Gabriel Azmitía: Estábamos tirados en las colchonetas, con la ropa y las guitarras a un lado y todos bien desilusionados, “O sea, ¿esta es la vida del músico. Qué duro”.

Teto Díaz: Yo me acuerdo que Gabriel hizo una broma y dijo…

Gabriel Azmitía: “Mejor le hubiera hecho caso a mi mamá, ella siempre me dijo que me hiciera futbolista”. Mi mamá siempre me dijo, ‘Mijo, ¿por qué no te gustó el fútbol? ¿Por qué no fuiste futbolista, mejor, va?’”. Y yo, “Ah, ¿por qué no la escuché?”. En ese momento yo estaba así bien triste, bien desilusionado. “No puede ser, ¿va?, la vida del músico es dura. No es como se ve en las películas. No es como los videos (ríe). Todo ese glamour, ¿dónde está?”.

Narración: Desde entonces El Sargento Pimienta ha lanzado dos discos de estudio, “Tornasol” y “Panorámico sur”. Pero para hacerlo tuvieron que salir del Oriente del país. En la capital encontraron un público que consume su música, que paga por ir a verlos. Encontraron también una disquera: Bajo Presión Records. Estudios de grabación, productores, festivales. ¿Es esta la regla y no la excepción para los artistas, en Guatemala? Tal vez no. La experiencia del poeta garífuna Wingston González fue completamente diferente a la de Max y los Sargento Pimienta.

Wingston González: Siempre ha estado muy disponible en el sentido de que, pues, como soy garífuna y crecí entre los garífunas, pues hay una serie de festividades, de festivales, de tradiciones, de formas de entender el mundo que se traducen en eventos culturales al uso, ¿va, vos? Encontrás pues expresiones culturales de todo tipo, desde música y recitación en los velorios, en las fiestas comunales, en las fiestas religiosas, incluso, tanto de la iglesia católica, como de la iglesia (…) perdón como de la cosmovisión garífuna, de las ceremonias garífunas, como el chugú.

Narración: Wingston González nació en Livingston, Izabal, hace 34 años. Tiene la misma edad que Max Laynez, de Quiché. Pero su experiencia con el arte y la cultura fue diferente. Wingston explica que él consumió indiscriminadamente todo lo que tenía enfrente. Radionovelas eslovenas, relatos del escritor portugués José Saramago, Public Enemy, Ray Charles, heavy metal y claro, toda expresión cultural garífuna. ¿Es esta la clave?

Wingston González: De hecho la escena musical livingsteña, es una escena musical potentísima.
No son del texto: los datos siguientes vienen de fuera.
-- ==== Sys2Proof/Laws/KeepsSidings.lean ====
section
/-! SUPPORT. What each operation of Machine/Sidings.lean can change, one lemma an operation (Laws/KeepsBase.lean). -/

-- elaborated one declaration at a time, so that the package compiles as one text in bounded memory
set_option Elab.async false

namespace Sys2Proof.Machine

theorem State.applySub_keeps {fs : List Zone} {s0 : State} (s : State) (p : ℕ) (j : ℕ) (st : ℕ) (tgt : ℕ) (h1 : Keeps fs s0 s) (hF : subF [.block 16, .arr] fs = true) :
    Keeps fs s0 (State.applySub s p j st tgt) := by
  unfold State.applySub
  extract_lets -merge -underBinder y1077 y1078 y1079 y1080 y1081 y1082
  have k1083 : Keeps fs s0 y1079 := by
    refine setFld_keeps _ _ _ _ ?_ (alwL hF 16 1 (by simp only [y1077, Reg.act, colSubReg, Reg.COL_SUB]; omega))
    refine setFld_keeps _ _ _ _ ?_ (alwL hF 16 1 (by simp only [y1077, Reg.act, colSubReg, Reg.COL_SUB]; omega))
    exact h1
  have k1084 : Keeps fs s0 y1080 := by
    refine setBit_keeps _ _ _ ?_ (alwL hF 16 0 (by simp only [y1077, colSubReg, Reg.COL_SUB]; omega))
    refine setFld_keeps _ _ _ _ ?_ (alwL hF 16 0 (by simp only [y1077, colSubReg, Reg.COL_SUB]; omega))
    refine setFld_keeps _ _ _ _ ?_ (alwL hF 16 0 (by simp only [y1077, colSubReg, Reg.COL_SUB]; omega))
    exact k1083
  have k1085 : Keeps fs s0 y1082 := by
    refine keeps_ite ?_ ?_
    · refine setBit_keeps _ _ _ ?_ (alwL hF 16 0 (by simp only [y1077, colSubReg, Reg.COL_SUB]; omega))
      refine Keeps.upd ?_ (.inl (alw hF (by decide))) (.inl ⟨rfl, rfl⟩) (.inr rfl) (.inr rfl) (.inr rfl) (.inl ⟨rfl, rfl⟩) (.inl ⟨rfl, rfl⟩) (.inl rfl) (.inr rfl) (.inr rfl) (.inr rfl) (.inr rfl) (.inr ⟨rfl, rfl⟩) (.inr rfl) (.inr rfl) (.inr rfl) (.inr rfl) (.inr rfl) (.inr rfl) (.inr rfl) (.inr rfl) (.inr rfl) (.inr rfl) (.inr rfl) (.inr rfl) (.inr rfl) (.inr rfl) (.inr rfl) (.inl rfl) rfl
      exact k1084
    · exact k1084
  refine setFld_keeps _ _ _ _ ?_ (alwB hF 16 rfl (by decide))
  exact k1085

theorem State.judgeSub_keeps {fs : List Zone} {s0 : State} (s : State) (p : ℕ) (j : ℕ) (other : ℕ × ℕ) (v : Word) (executing : Bool) (h1 : Keeps fs s0 s) (hF : subF [.block 16, .block 1, .out, .arr] fs = true) :
    Keeps fs s0 (State.judgeSub s p j other v executing) := by
  unfold State.judgeSub
  extract_lets -merge -underBinder y1086 y1087 y1088 y1089 y1090
  refine keeps_ite ?_ ?_
  · refine setBit_keeps _ _ _ ?_ (alwB hF 16 rfl (by decide))
    exact h1
  · refine keeps_ite ?_ ?_
    · refine keeps_ite ?_ ?_
      · refine setBit_keeps _ _ _ ?_ (alwL hF 16 0 (by simp only [y1086, colSubReg, Reg.COL_SUB]; omega))
        refine setFld_keeps _ _ _ _ ?_ (alwL hF 16 0 (by simp only [y1086, colSubReg, Reg.COL_SUB]; omega))
        refine setFld_keeps _ _ _ _ ?_ (alwL hF 16 0 (by simp only [y1086, colSubReg, Reg.COL_SUB]; omega))
        exact h1
      · refine State.fire_keeps _ _ ?_ (subF_trans (by decide) hF)
        refine State.applySub_keeps _ _ _ _ _ ?_ (subF_trans (by decide) hF)
        exact h1
    · refine State.applySub_keeps _ _ _ _ _ ?_ (subF_trans (by decide) hF)
      exact h1

theorem State.colSubWrite_keeps {fs : List Zone} {s0 : State} (s : State) (p : ℕ) (v : Word) (executing : Bool) (h1 : Keeps fs s0 s) (hF : subF [.block 16, .block 1, .out, .arr] fs = true) :
    Keeps fs s0 (State.colSubWrite s p v executing) := by
  unfold State.colSubWrite
  extract_lets -merge -underBinder y1091
  have k1092 : Keeps fs s0 y1091 := by
    refine State.judgeSub_keeps _ _ _ _ _ _ ?_ (subF_trans (by decide) hF)
    exact h1
  refine State.judgeSub_keeps _ _ _ _ _ _ ?_ (subF_trans (by decide) hF)
  exact k1092

theorem execColSubWrite_keeps (p : ℕ) (v : Word) (executing : Bool) (s : State) : ∃ s', execColSubWrite p v executing s = .next s' ∧
    Keeps [.block 16, .block 1, .out, .arr] s s' := by
  have hF : subF [.block 16, .block 1, .out, .arr] [.block 16, .block 1, .out, .arr] = true := by decide
  unfold execColSubWrite
  refine ⟨_, rfl, ?_⟩
  refine State.colSubWrite_keeps _ _ _ _ ?_ (subF_trans (by decide) hF)
  exact (Keeps.rfl' _ _)

theorem State.subApplied_keeps {fs : List Zone} {s0 : State} (s : State) (p : ℕ) (j : ℕ) (h1 : Keeps fs s0 s) (hF : subF [.block 1, .out, .block 16, .arr] fs = true) :
    Keeps fs s0 (State.subApplied s p j) := by
  unfold State.subApplied
  extract_lets -merge -underBinder y1093
  refine keeps_ite ?_ ?_
  · refine State.fire_keeps _ _ ?_ (subF_trans (by decide) hF)
    refine State.applySub_keeps _ _ _ _ _ ?_ (subF_trans (by decide) hF)
    exact h1
  · exact h1

theorem execSubstitutionApplied_keeps (p : ℕ) (slot : ℕ) (s : State) : ∃ s', execSubstitutionApplied p slot s = .next s' ∧
    Keeps [.block 1, .out, .block 16, .arr] s s' := by
  have hF : subF [.block 1, .out, .block 16, .arr] [.block 1, .out, .block 16, .arr] = true := by decide
  unfold execSubstitutionApplied
  refine ⟨_, rfl, ?_⟩
  refine State.subApplied_keeps _ _ _ ?_ (subF_trans (by decide) hF)
  exact (Keeps.rfl' _ _)

theorem State.colmonClr_keeps {fs : List Zone} {s0 : State} (s : State) (p : ℕ) (h1 : Keeps fs s0 s) (hF : subF [.block 16] fs = true) :
    Keeps fs s0 (State.colmonClr s p) := by
  unfold State.colmonClr
  refine setFld_keeps _ _ _ _ ?_ (alwL hF 16 0 (by simp only [colmonReg, Reg.COLMON]; omega))
  refine setFld_keeps _ _ _ _ ?_ (alwL hF 16 0 (by simp only [colmonReg, Reg.COLMON]; omega))
  exact h1

theorem execColmonClr_keeps (p : ℕ) (s : State) : ∃ s', execColmonClr p s = .next s' ∧
    Keeps [.block 16] s s' := by
  have hF : subF [.block 16] [.block 16] = true := by decide
  unfold execColmonClr
  refine ⟨_, rfl, ?_⟩
  refine State.colmonClr_keeps _ _ ?_ (subF_trans (by decide) hF)
  exact (Keeps.rfl' _ _)

theorem State.mirrorWrite_keeps {fs : List Zone} {s0 : State} (s : State) (v : Word) (h1 : Keeps fs s0 s) (hF : subF [.block 16, .arr] fs = true) :
    Keeps fs s0 (State.mirrorWrite s v) := by
  unfold State.mirrorWrite
  extract_lets -merge -underBinder y1094 y1095 y1096 y1097 y1098 y1099
  have k1100 : Keeps fs s0 y1098 := by
    refine setReg_keeps _ _ ?_ (alwB hF 16 rfl (by decide))
    exact h1
  refine keeps_ite ?_ ?_
  · refine keeps_ite ?_ ?_
    · refine setBit_keeps _ _ _ ?_ (alwB hF 16 rfl (by decide))
      exact h1
    · refine Keeps.upd ?_ (.inl (alw hF (by decide))) (.inl ⟨rfl, rfl⟩) (.inr rfl) (.inr rfl) (.inr rfl) (.inl ⟨rfl, rfl⟩) (.inl ⟨rfl, rfl⟩) (.inl rfl) (.inr rfl) (.inr rfl) (.inr rfl) (.inr rfl) (.inr ⟨rfl, rfl⟩) (.inr rfl) (.inr rfl) (.inr rfl) (.inr rfl) (.inr rfl) (.inr rfl) (.inr rfl) (.inr rfl) (.inr rfl) (.inr rfl) (.inr rfl) (.inr rfl) (.inr rfl) (.inr rfl) (.inr rfl) (.inl rfl) rfl
      exact k1100
  · refine keeps_ite ?_ ?_
    · refine setBit_keeps _ _ _ ?_ (alwB hF 16 rfl (by decide))
      exact h1
    · refine setFld_keeps _ _ _ _ ?_ (alwB hF 16 rfl (by decide))
      exact h1

theorem execMirrorCtlWrite_keeps (v : Word) (s : State) : ∃ s', execMirrorCtlWrite v s = .next s' ∧
    Keeps [.block 16, .arr] s s' := by
  have hF : subF [.block 16, .arr] [.block 16, .arr] = true := by decide
  unfold execMirrorCtlWrite
  refine ⟨_, rfl, ?_⟩
  refine State.mirrorWrite_keeps _ _ ?_ (subF_trans (by decide) hF)
  exact (Keeps.rfl' _ _)

theorem State.fillPlatform_keeps {fs : List Zone} {s0 : State} (s : State) (p : ℕ) (v : Option Word74) (m : Option Word74) (h1 : Keeps fs s0 s) (hF : subF [.planes] fs = true) :
    Keeps fs s0 (State.fillPlatform s p v m) := by
  unfold State.fillPlatform
  refine keeps_foldl _ _ ?_ ?_
  · exact h1
  · intro z1101 z1103 h1102
    refine State.setPlaneCells_keeps _ _ _ ?_ (subF_trans (by decide) hF)
    exact h1102

theorem State.bistStart_keeps {fs : List Zone} {s0 : State} (s : State) (v : Word) (h1 : Keeps fs s0 s) (hF : subF [.block 16, .planes] fs = true) :
    Keeps fs s0 (State.bistStart s v) := by
  unfold State.bistStart
  extract_lets -merge -underBinder y1104 y1105 y1106
  have k1107 : Keeps fs s0 y1105 := by
    refine setFld_keeps _ _ _ _ ?_ (alwB hF 16 rfl (by decide))
    exact h1
  refine keeps_ite ?_ ?_
  · refine setFld_keeps _ _ _ _ ?_ (alwB hF 16 rfl (by decide))
    exact k1107
  · refine State.fillPlatform_keeps _ _ _ _ ?_ (subF_trans (by decide) hF)
    refine setReg_keeps _ _ ?_ (alwB hF 16 rfl (by decide))
    exact k1107

theorem execBistStart_keeps (v : Word) (s : State) : ∃ s', execBistStart v s = .next s' ∧
    Keeps [.block 16, .planes] s s' := by
  have hF : subF [.block 16, .planes] [.block 16, .planes] = true := by decide
  unfold execBistStart
  refine ⟨_, rfl, ?_⟩
  refine State.bistStart_keeps _ _ ?_ (subF_trans (by decide) hF)
  exact (Keeps.rfl' _ _)

theorem State.bistAbort_keeps {fs : List Zone} {s0 : State} (s : State) (h1 : Keeps fs s0 s) (hF : subF [.block 1, .out, .block 16] fs = true) :
    Keeps fs s0 (State.bistAbort s) := by
  unfold State.bistAbort
  refine keeps_ite ?_ ?_
  · refine State.fire_keeps _ _ ?_ (subF_trans (by decide) hF)
    refine setFld_keeps _ _ _ _ ?_ (alwB hF 16 rfl (by decide))
    refine setBit_keeps _ _ _ ?_ (alwB hF 16 rfl (by decide))
    exact h1
  · exact h1

theorem execBistAbort_keeps (s : State) : ∃ s', execBistAbort s = .next s' ∧
    Keeps [.block 1, .out, .block 16] s s' := by
  have hF : subF [.block 1, .out, .block 16] [.block 1, .out, .block 16] = true := by decide
  unfold execBistAbort
  refine ⟨_, rfl, ?_⟩
  refine State.bistAbort_keeps _ ?_ (subF_trans (by decide) hF)
  exact (Keeps.rfl' _ _)
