theorem State.layerSet_keeps {fs : List Zone} {s0 : State} (s : State) (q : Req) (h1 : Keeps fs s0 s) (hF : subF [.block 0, .sm, .block 1, .out, .tkt] fs = true) :
    Keeps fs s0 (State.layerSet s q) := by
  unfold State.layerSet
  extract_lets -merge -underBinder y1630
  refine State.smJudge_keeps _ _ _ _ _ ?_ ?_ (subF_trans (by decide) hF)
  · exact h1
  · intro z1631 h1632
    extract_lets -merge -underBinder y1633 y1634 y1635
    split
    · refine State.smFail_keeps _ _ _ _ ?_ (subF_trans (by decide) hF)
      exact h1632
    · refine keeps_ite ?_ ?_
      · refine State.smFail_keeps _ _ _ _ ?_ (subF_trans (by decide) hF)
        exact h1632
      · refine keeps_ite ?_ ?_
        · refine State.smFail_keeps _ _ _ _ ?_ (subF_trans (by decide) hF)
          exact h1632
        · refine keeps_ite ?_ ?_
          · refine State.smFail_keeps _ _ _ _ ?_ (subF_trans (by decide) hF)
            exact h1632
          · try clear_value y1633
            split
            · refine State.smFail_keeps _ _ _ _ ?_ (subF_trans (by decide) hF)
              exact h1632
            · try clear_value y1634
              split
              · refine State.smFail_keeps _ _ _ _ ?_ (subF_trans (by decide) hF)
                exact h1632
              · extract_lets -merge -underBinder y1636 y1637
                refine keeps_ite ?_ ?_
                · refine State.smFail_keeps _ _ _ _ ?_ (subF_trans (by decide) hF)
                  exact h1632
                · try clear_value y1637
                  try clear_value y1633
                  try clear_value y1636
                  split
                  · refine State.smFail_keeps _ _ _ _ ?_ (subF_trans (by decide) hF)
                    exact h1632
                  · extract_lets -merge -underBinder y1638
                    refine State.smDone_keeps _ _ _ ?_ (subF_trans (by decide) hF)
                    refine State.setSmDisp_keeps _ _ _ ?_ (subF_trans (by decide) hF)
                    exact h1632

theorem execLayerSet_keeps (m : ℕ) (s : State) : ∃ s', execLayerSet m s = .next s' ∧
    Keeps [.block 0, .sm, .block 1, .out, .tkt] s s' := by
  have hF : subF [.block 0, .sm, .block 1, .out, .tkt] [.block 0, .sm, .block 1, .out, .tkt] = true := by decide
  unfold execLayerSet
  refine ⟨_, rfl, ?_⟩
  refine State.smRun_keeps _ _ _ _ _ ?_ ?_ (subF_trans (by decide) hF)
  · exact (Keeps.rfl' _ _)
  · intro z1639 z1641 h1640
    refine State.layerSet_keeps _ _ ?_ (subF_trans (by decide) hF)
    exact h1640

theorem State.bindScene_keeps {fs : List Zone} {s0 : State} (s : State) (d : ℕ) (h1 : Keeps fs s0 s) (hF : subF [.sm] fs = true) :
    Keeps fs s0 (State.bindScene s d) := by
  unfold State.bindScene
  split
  · exact h1
  · extract_lets -merge -underBinder y1642
    refine State.setSmDisp_keeps _ _ _ ?_ (subF_trans (by decide) hF)
    exact h1

theorem State.layerCommit_keeps {fs : List Zone} {s0 : State} (s : State) (q : Req) (h1 : Keeps fs s0 s) (hF : subF [.block 0, .sm, .block 1, .out, .tkt] fs = true) :
    Keeps fs s0 (State.layerCommit s q) := by
  unfold State.layerCommit
  refine State.smJudge_keeps _ _ _ _ _ ?_ ?_ (subF_trans (by decide) hF)
  · exact h1
  · intro z1643 h1644
    extract_lets -merge -underBinder y1645 y1646
    refine keeps_ite ?_ ?_
    · refine State.smFail_keeps _ _ _ _ ?_ (subF_trans (by decide) hF)
      exact h1644
    · refine keeps_ite ?_ ?_
      · refine State.smDone_keeps _ _ _ ?_ (subF_trans (by decide) hF)
        exact h1644
      · refine State.smWait_keeps _ _ _ ?_ (subF_trans (by decide) hF)
        refine keeps_foldl _ _ ?_ ?_
        · exact h1644
        · intro z1647 z1649 h1648
          refine State.bindScene_keeps _ _ ?_ (subF_trans (by decide) hF)
          exact h1648

theorem execLayerCommit_keeps (m : ℕ) (s : State) : ∃ s', execLayerCommit m s = .next s' ∧
    Keeps [.block 0, .sm, .block 1, .out, .tkt] s s' := by
  have hF : subF [.block 0, .sm, .block 1, .out, .tkt] [.block 0, .sm, .block 1, .out, .tkt] = true := by decide
  unfold execLayerCommit
  refine ⟨_, rfl, ?_⟩
  refine State.smRun_keeps _ _ _ _ _ ?_ ?_ (subF_trans (by decide) hF)
  · exact (Keeps.rfl' _ _)
  · intro z1650 z1652 h1651
    refine State.layerCommit_keeps _ _ ?_ (subF_trans (by decide) hF)
    exact h1651

theorem State.mapRun_keeps {fs : List Zone} {s0 : State} (s : State) (m : ℕ) (sub : ℕ) (f : State → Req → State) (h1 : Keeps fs s0 s) (h4 : ∀ u1653 u1654, Keeps fs s0 u1653 → Keeps fs s0 (f u1653 u1654)) (hF : subF [.block 0, .sm, .block 1, .out, .tkt] fs = true) :
    Keeps fs s0 (State.mapRun s m sub f) := by
  unfold State.mapRun
  refine keeps_ite ?_ ?_
  · refine State.smRun_keeps _ _ _ _ _ ?_ ?_ (subF_trans (by decide) hF)
    · exact h1
    · exact h4
  · exact h1
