-- ==== Sys2Proof/Laws/KeepsOrders.lean ====
section
/-! SUPPORT. What each operation of Machine/Orders.lean can change, one lemma an operation (Laws/KeepsBase.lean). -/

-- elaborated one declaration at a time, so that the package compiles as one text in bounded memory
set_option Elab.async false

namespace Sys2Proof.Machine

theorem State.pairNext_keeps {fs : List Zone} {s0 : State} (s : State) (h1 : Keeps fs s0 s) (hF : subF [.sm, .block 1, .out, .block 0, .tkt] fs = true) :
    Keeps fs s0 (State.pairNext s) := by
  unfold State.pairNext
  refine keeps_foldl _ _ ?_ ?_
  · exact h1
  · intro z1865 z1867 h1866
    split
    · extract_lets -merge -underBinder y1868
      refine keeps_ite ?_ ?_
      · refine State.smDone_keeps _ _ _ ?_ (subF_trans (by decide) hF)
        exact h1866
      · exact h1866
    · exact h1866

theorem State.couplerPair_keeps {fs : List Zone} {s0 : State} (s : State) (q : Req) (h1 : Keeps fs s0 s) (hF : subF [.block 0, .sm, .block 1, .out, .tkt, .block 6, .cpl] fs = true) :
    Keeps fs s0 (State.couplerPair s q) := by
  unfold State.couplerPair
  refine State.smJudge_keeps _ _ _ _ _ ?_ ?_ (subF_trans (by decide) hF)
  · exact h1
  · intro z1869 h1870
    extract_lets -merge -underBinder y1871 y1872 y1873 y1874 y1875 y1876 y1877
    have k1878 : Keeps fs s0 y1877 := by
      refine State.cplEnable_keeps _ _ ?_ (subF_trans (by decide) hF)
      exact h1870
    refine keeps_ite ?_ ?_
    · refine State.smFail_keeps _ _ _ _ ?_ (subF_trans (by decide) hF)
      exact h1870
    · refine keeps_ite ?_ ?_
      · refine State.smDone_keeps _ _ _ ?_ (subF_trans (by decide) hF)
        exact k1878
      · refine State.pairNext_keeps _ ?_ (subF_trans (by decide) hF)
        refine State.smWait_keeps _ _ _ ?_ (subF_trans (by decide) hF)
        exact k1878

theorem State.pairLate_keeps {fs : List Zone} {s0 : State} (s : State) (m : ℕ) (h1 : Keeps fs s0 s) (hF : subF [.block 0, .sm, .block 1, .out, .tkt] fs = true) :
    Keeps fs s0 (State.pairLate s m) := by
  unfold State.pairLate
  split
  · split
    · refine State.smFailWith_keeps _ _ _ _ _ _ ?_ (subF_trans (by decide) hF)
      exact h1
    · exact h1
  · exact h1

theorem execCouplerPair_keeps (m : ℕ) (s : State) : ∃ s', execCouplerPair m s = .next s' ∧
    Keeps [.block 0, .sm, .block 1, .out, .tkt, .block 6, .cpl] s s' := by
  have hF : subF [.block 0, .sm, .block 1, .out, .tkt, .block 6, .cpl] [.block 0, .sm, .block 1, .out, .tkt, .block 6, .cpl] = true := by decide
  unfold execCouplerPair
  refine ⟨_, rfl, ?_⟩
  split
  · refine State.pairLate_keeps _ _ ?_ (subF_trans (by decide) hF)
    exact (Keeps.rfl' _ _)
  · refine keeps_ite ?_ ?_
    · exact (Keeps.rfl' _ _)
    · refine State.smRun_keeps _ _ _ _ _ ?_ ?_ (subF_trans (by decide) hF)
      · exact (Keeps.rfl' _ _)
      · intro z1879 z1881 h1880
        refine State.couplerPair_keeps _ _ ?_ (subF_trans (by decide) hF)
        exact h1880
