theorem State.startGo_keeps {fs : List Zone} {s0 : State} (s : State) (cold : Bool) (h1 : Keeps fs s0 s) (hF : subF [.block 8, .block 1, .out, .memo, .sec, .block 6, .block 7, .sp, .disp, .block 2, .block 0, .upd, .block 16, .trv, .arr, .block 4, .planes, .fab, .jt, .il, .free, .cs, .block 17, .block 15, .block 18, .block 9, .sm, .pwr, .log, .tkt, .block 3, .kernels, .block 20, .streams, .pipes, .cpl, .ddr] fs = true) :
    Keeps fs s0 (State.startGo s cold) := by
  unfold State.startGo
  refine keeps_ite ?_ ?_
  · exact h1
  · refine keeps_ite ?_ ?_
    · exact h1
    · split
      · refine State.startBegin_keeps _ _ ?_ (subF_trans (by decide) hF)
        exact h1
      · refine keeps_ite ?_ ?_
        · refine State.startData_keeps _ ?_ (subF_trans (by decide) hF)
          exact h1
        · exact h1
      · refine State.listRun_keeps _ _ ?_ (subF_trans (by decide) hF)
        exact h1

theorem execColdStart_keeps (s : State) : ∃ s', execColdStart s = .next s' ∧
    Keeps [.block 8, .block 1, .out, .memo, .sec, .block 6, .block 7, .sp, .disp, .block 2, .block 0, .upd, .block 16, .trv, .arr, .block 4, .planes, .fab, .jt, .il, .free, .cs, .block 17, .block 15, .block 18, .block 9, .sm, .pwr, .log, .tkt, .block 3, .kernels, .block 20, .streams, .pipes, .cpl, .ddr] s s' := by
  have hF : subF [.block 8, .block 1, .out, .memo, .sec, .block 6, .block 7, .sp, .disp, .block 2, .block 0, .upd, .block 16, .trv, .arr, .block 4, .planes, .fab, .jt, .il, .free, .cs, .block 17, .block 15, .block 18, .block 9, .sm, .pwr, .log, .tkt, .block 3, .kernels, .block 20, .streams, .pipes, .cpl, .ddr] [.block 8, .block 1, .out, .memo, .sec, .block 6, .block 7, .sp, .disp, .block 2, .block 0, .upd, .block 16, .trv, .arr, .block 4, .planes, .fab, .jt, .il, .free, .cs, .block 17, .block 15, .block 18, .block 9, .sm, .pwr, .log, .tkt, .block 3, .kernels, .block 20, .streams, .pipes, .cpl, .ddr] = true := by decide
  unfold execColdStart
  refine ⟨_, rfl, ?_⟩
  refine State.startGo_keeps _ _ ?_ (subF_trans (by decide) hF)
  exact (Keeps.rfl' _ _)

theorem execWarmStart_keeps (s : State) : ∃ s', execWarmStart s = .next s' ∧
    Keeps [.block 8, .block 1, .out, .memo, .sec, .block 6, .block 7, .sp, .disp, .block 2, .block 0, .upd, .block 16, .trv, .arr, .block 4, .planes, .fab, .jt, .il, .free, .cs, .block 17, .block 15, .block 18, .block 9, .sm, .pwr, .log, .tkt, .block 3, .kernels, .block 20, .streams, .pipes, .cpl, .ddr] s s' := by
  have hF : subF [.block 8, .block 1, .out, .memo, .sec, .block 6, .block 7, .sp, .disp, .block 2, .block 0, .upd, .block 16, .trv, .arr, .block 4, .planes, .fab, .jt, .il, .free, .cs, .block 17, .block 15, .block 18, .block 9, .sm, .pwr, .log, .tkt, .block 3, .kernels, .block 20, .streams, .pipes, .cpl, .ddr] [.block 8, .block 1, .out, .memo, .sec, .block 6, .block 7, .sp, .disp, .block 2, .block 0, .upd, .block 16, .trv, .arr, .block 4, .planes, .fab, .jt, .il, .free, .cs, .block 17, .block 15, .block 18, .block 9, .sm, .pwr, .log, .tkt, .block 3, .kernels, .block 20, .streams, .pipes, .cpl, .ddr] = true := by decide
  unfold execWarmStart
  refine ⟨_, rfl, ?_⟩
  refine State.startGo_keeps _ _ ?_ (subF_trans (by decide) hF)
  exact (Keeps.rfl' _ _)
Y que hay conciertos, hay bailes típicos, hay eventos deportivos, hay eventos escolares, en las que toda la comunidad de artistas (…)y de que van desde cantantes de covers de pop hasta cantantes de dancehall, de afrobeat, de puntarock, de parranda, que es un género poético musical garífuna (…)

***Pausa Radio Ocote***

Narración: Livingston es un municipio ubicado al nor-oriente del país, en el departamento de Izabal. El lugar colinda con la Bahía de Amatique, con el Oceano Atlántico. Viven ahí, según el último censo realizado en el 2018, 18 mil personas, en su mayoría garífunas, descendientes de personas africanas y caribeñas. Antes del corte Wingston contaba de las expresiones culturales y artísticas disponibles allá. Habló de música, como la que escuchan, del cantautor Aurelio Martínez. Habló de discotecas al lado de la playa. Pero hay más. Mucho más.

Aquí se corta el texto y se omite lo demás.